D’après Mme Vachon, ne pas comprendre l’importance de chaque geste posé vers plus d’inclusion, aussi petit soit-il, nuit également à l’intégration des entreprises détenues par des femmes. « Les gens me disent : “Tu sais, Ruth, je n’ai pas de grands contrats à donner.” Sauf que si tu lui donnes un contrat de 2000 $ aujourd’hui, éventuellement, tu seras capable d’en donner un de 4000 $. Et si cette entrepreneure a la légitimité de mettre ton logo pour montrer que tu fais partie de ses clients, on gagne beaucoup », soutient celle qui défend l’idée que « la diversification permet de sortir du terrain de jeu habituel ».
L’effet de chaque pas qui pourrait entraîner un changement dans le milieu des chaînes d’approvisionnement doit aussi être compris par les corporations se trouvant dans la mire du RFAQ. Ruth Vachon croit qu’elles sont prêtes à faire ce saut. « Si les grandes entreprises veulent faire changer les choses, elles y parviendront, car ce sont elles qui ont le choix », avance la p.-d.g. Elles peuvent par exemple décider de partager leurs appels d’offres sur des canaux plus diversifiés afin d’aller chercher des entreprises intéressantes qui appartiennent à des femmes. C’est un chemin rapide pour passer à l’action, croit-elle.
En 2023, au Canada, 18 % des entreprises appartenaient majoritairement à des femmes, alors qu’en 2017, elles n’étaient que 15,6 %, cite Ruth Vachon, en s’appuyant sur une étude intitulée État des lieux de l’entrepreneuriat féminin au Canada 2023. Une hausse qui est synonyme de progrès, selon elle. « Des initiatives comme la nôtre sur la diversification des chaînes d’approvisionnement jouent beaucoup.

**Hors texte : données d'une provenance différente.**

-- ==== Sys2Proof/WellFormed.lean ====
section
/-! DEFINITION. Which commands have an encoding: the array operands have the lengths R81 fixes (30_encoding.md).
A coordinate or an offset outside its range is NOT ill-formed: "A value outside that range is a fault, not a reserved
encoding" (R82). -/

namespace Sys2Proof

/-- `i` can be written as a frame of its format's length under configuration `p` (R81; an assembler "refuses an array of
the wrong length", R100). -/
def Instr.wf (p : Params) : Instr → Bool
  | .clear => true
  | .wrcell _ _ _ => true
  | .rdcell _ _ => true
  | .loadgrid c => c.length == p.cells
  | .loadpk pk => pk.length == p.pkLen
  | .glyph _ g => g.length == glyphN
  | .setgrid => true
  | .setbrt _ => true
  | .push => true
  | .pushslow => true
  | .fullon => true
  | .rdbrt => true

end Sys2Proof
end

De plus en plus d’acteurs en parlent. Les plus grandes entreprises sont de plus en plus au courant de ce défi. De plus en plus de gens d’affaires prennent conscience que les femmes entrepreneures ont besoin d’accompagnement parce qu’elles sont encore peu nombreuses à être déjà sur le terrain. Ça prend quelqu’un pour les sortir de leur cachette », conclut-elle.